[DATA SHOWN Boundary: Start]

/-! ### The throttle's count (R119, R182) -/

theorem State.countThrottle_of_free (free : s.throttleHold = false) :
    s.countThrottle = { s with throttleCount := 0, owed := { s.owed with count := none } } := by
  rw [State.countThrottle, if_neg (by simp [free])]

theorem State.countThrottle_of_short (hold : s.throttleHold = true) (short : satInc s.throttleCount < s.regs.throttleLimit) :
    s.countThrottle = { s with throttleCount := satInc s.throttleCount, owed := { s.owed with count := none } } := by
  rw [State.countThrottle, if_pos hold, if_neg (BitVec.not_le.2 short)]

theorem State.countThrottle_of_limit (hold : s.throttleHold = true) (limit : s.regs.throttleLimit ≤ satInc s.throttleCount) :
    s.countThrottle = { s with
      suspended := true, throttleCount := 0, owed := { s.owed with count := none },
      counters := { s.counters with throttleTimeouts := satInc s.counters.throttleTimeouts },
      flags := s.flags ||| 0x0010 } := by
  rw [State.countThrottle, if_pos hold, if_pos limit, State.raise_throttle, State.count_throttleTimeouts]

/-- A timeout is due when a count is owed and reaches the limit (R119). -/
theorem State.timeoutDue_iff : s.timeoutDue = true ↔
    s.owed.count ≠ none ∧ s.throttleHold = true ∧ s.regs.throttleLimit ≤ satInc s.throttleCount := by
  unfold State.timeoutDue
  rw [Bool.and_eq_true, Bool.and_eq_true, Option.isSome_iff_ne_none, decide_eq_true_iff, and_assoc]

/-! ### What a tick settles first (log 2) -/

theorem State.settleTick_of_deadlines (taken : s.owed.horizon = false) (owed : s.owed.deadlines = true)
    (after : s.takeDeadlines.owed.deadlines = false) : s.settleTick = s.takeDeadlines.settleTick := by
  simp [State.settleTick, taken, owed, after]

theorem State.settleTick_of_count (horizon : s.owed.horizon = false) (deadlines : s.owed.deadlines = false)
    (owed : s.owed.count ≠ none) (same : s.countThrottle.owed = { s.owed with count := none }) :
    s.settleTick = s.countThrottle.settleTick := by
  simp [State.settleTick, horizon, deadlines, Option.isSome_iff_ne_none.2 owed, same]

theorem State.settleTick_of_choice (horizon : s.owed.horizon = false) (deadlines : s.owed.deadlines = false)
    (count : s.owed.count = none) (owed : s.owed.choice = true) :
    s.settleTick = ({ s with owed := { s.owed with choice := false } } : State).rechoose.settleTick := by
  simp [State.settleTick, horizon, deadlines, count, owed]

theorem State.settleTick_of_nothing (nothing : s.owed = Owed.nothing) : s.settleTick = s := by
  simp [State.settleTick, nothing, Owed.nothing]

theorem State.countThrottle_owed (s : State) : s.countThrottle.owed = { s.owed with count := none } := by
  unfold State.countThrottle
  split
  · split <;> rfl
  · rfl

/-! ### A count left to come is no matter of the expiry or of the deadlines (log 3) -/

/-- The state with another count owed. -/
def State.withCount (s : State) (c : Option CountOrder) : State := { s with owed := { s.owed with count := c } }

section

variable (s) (c : Option CountOrder)

theorem State.withCount_withCount (d : Option CountOrder) : (s.withCount c).withCount d = s.withCount d := rfl

theorem State.countThrottle_withCount : (s.withCount c).countThrottle = s.countThrottle := by
  have hold : (s.withCount c).throttleHold = s.throttleHold :=
    State.throttleHold_congr rfl rfl (State.freeSlots_congr rfl rfl) rfl
  unfold State.countThrottle
  rw [hold]
  rfl

theorem State.setSlot_withCount (k : Slot) (o : Option Live) : (s.withCount c).setSlot k o = (s.setSlot k o).withCount c := rfl

theorem State.rechoose_withCount : (s.withCount c).rechoose = s.rechoose.withCount c := by
  have choose : (s.withCount c).choose = s.choose := State.choose_congr rfl rfl rfl rfl rfl rfl rfl rfl
  have framer : (s.withCount c).framer = s.framer := rfl
  unfold State.rechoose State.offer
  rw [choose, framer]
  cases s.framer <;> rfl

theorem State.storeChanged_withCount : (s.withCount c).storeChanged = s.storeChanged.withCount c := by
  have free : (s.withCount c).freeSlots = s.freeSlots := State.freeSlots_congr rfl rfl
  unfold State.storeChanged
  rw [free]
  split <;> rfl

theorem State.drainTest_withCount : (s.withCount c).drainTest = s.drainTest.withCount c := by
  have settled : (s.withCount c).settled = s.settled := State.settled_congr rfl rfl
  have state : (s.withCount c).recState = s.recState := rfl
  unfold State.drainTest
  rw [settled, state]
  split <;> rfl

theorem State.notify_withCount (n : Notice) : (s.withCount c).notify n = (s.notify n).withCount c := by
  have enabled : (s.withCount c).noticeEnabled n = s.noticeEnabled n := by cases n <;> rfl
  have notices : (s.withCount c).notices = s.notices := rfl
  unfold State.notify
  rw [enabled, notices]
  split
  · split
    · exact State.rechoose_withCount { s with notices := s.notices ++ [n] } c
    · rfl
  · rfl

theorem State.handOver_withCount (k : Slot) : (s.withCount c).handOver k = (s.handOver k).withCount c := by
  have slot : (s.withCount c).slot k = s.slot k := rfl
  unfold State.handOver
  rw [slot]
  split
  · rfl
  next l live => exact State.rechoose_withCount (({ s with queue := s.queue ++ [l.completed] } : State).setSlot k none) c
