-- ==== Sys2Proof/Safety.lean ====
section
/-! DEFINITION. The terms in which claims speak of runs: fault states (60_exceptions.md R145), the states a host can bring
about, and the end-of-run convention (70_reset_and_hazards.md R171). -/

namespace Sys2Proof.Machine

/-- "a state from which `step` faults is a fault state and is never the good end of a run" (60_exceptions.md R145). -/
def State.isFaultState (s : State) : Prop := ∃ f, step s = .fault f

/-- A cycle from `s` completes with `t`. -/
def CompletesTo (s t : State) : Prop := step s = .next t

/-- `k` cycles from `s` complete, the last with `t`. -/
def RunsTo : Nat → State → State → Prop
  | 0, s, t => s = t
  | k + 1, s, t => ∃ u, CompletesTo s u ∧ RunsTo k u t

/-- The cycle from `s` fetches and decodes the instruction `i`. -/
def State.executes (s : State) (i : Instr) : Prop := ∃ w, s.fetch = .ok w ∧ decodeWord w = .ok i

/-- `k` cycles from `s` complete, the last with `t`, and none of them executes an instruction of which `P` holds. -/
def RunsAvoiding (P : Instr → Prop) : Nat → State → State → Prop
  | 0, s, t => s = t
  | k + 1, s, t => ∃ u, CompletesTo s u ∧ (∀ i, s.executes i → ¬P i) ∧ RunsAvoiding P k u t

/-- The states that some sequence of host operations, cycles among them, brings about from reset, whatever `FONT` is. -/
def State.reachable (s : State) : Prop := ∃ FONT ops, s = performAll FONT ops (State.resetWith FONT)

/-- The end-of-run convention: "`pc` addresses a `1nnn` word whose `nnn` equals `pc`" (70_reset_and_hazards.md R171). -/
def State.spinsInPlace (s : State) : Prop :=
  ∃ nnn, s.executes (.jp nnn) ∧ nnn.toNat = s.pc.toNat

/-- The invariant of the machine: memory in its canonical form, `pc` no higher than 0x10FE (10_state.md R15), and every
return address on the stack one that a fetch has succeeded at, so at most 4094 (R15). -/
def State.inv (s : State) : Prop :=
  s.mem.wf ∧ s.pc.toNat ≤ 0x10FE ∧ ∀ i : Fin 16, i.val < s.sp.val → (s.stack[i.val]).toNat ≤ 4094

end Sys2Proof.Machine
end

[DATA SHOWN Boundary: End]

Only one span is wanted. It runs from the first line of the listing through the line with "rw [State.countThrottle, if_neg", and each line must match exactly.

▶ **REPLY**
/-! ### The throttle's count (R119, R182) -/

theorem State.countThrottle_of_free (free : s.throttleHold = false) :
    s.countThrottle = { s with throttleCount := 0, owed := { s.owed with count := none } } := by
  rw [State.countThrottle, if_neg (by simp [free])]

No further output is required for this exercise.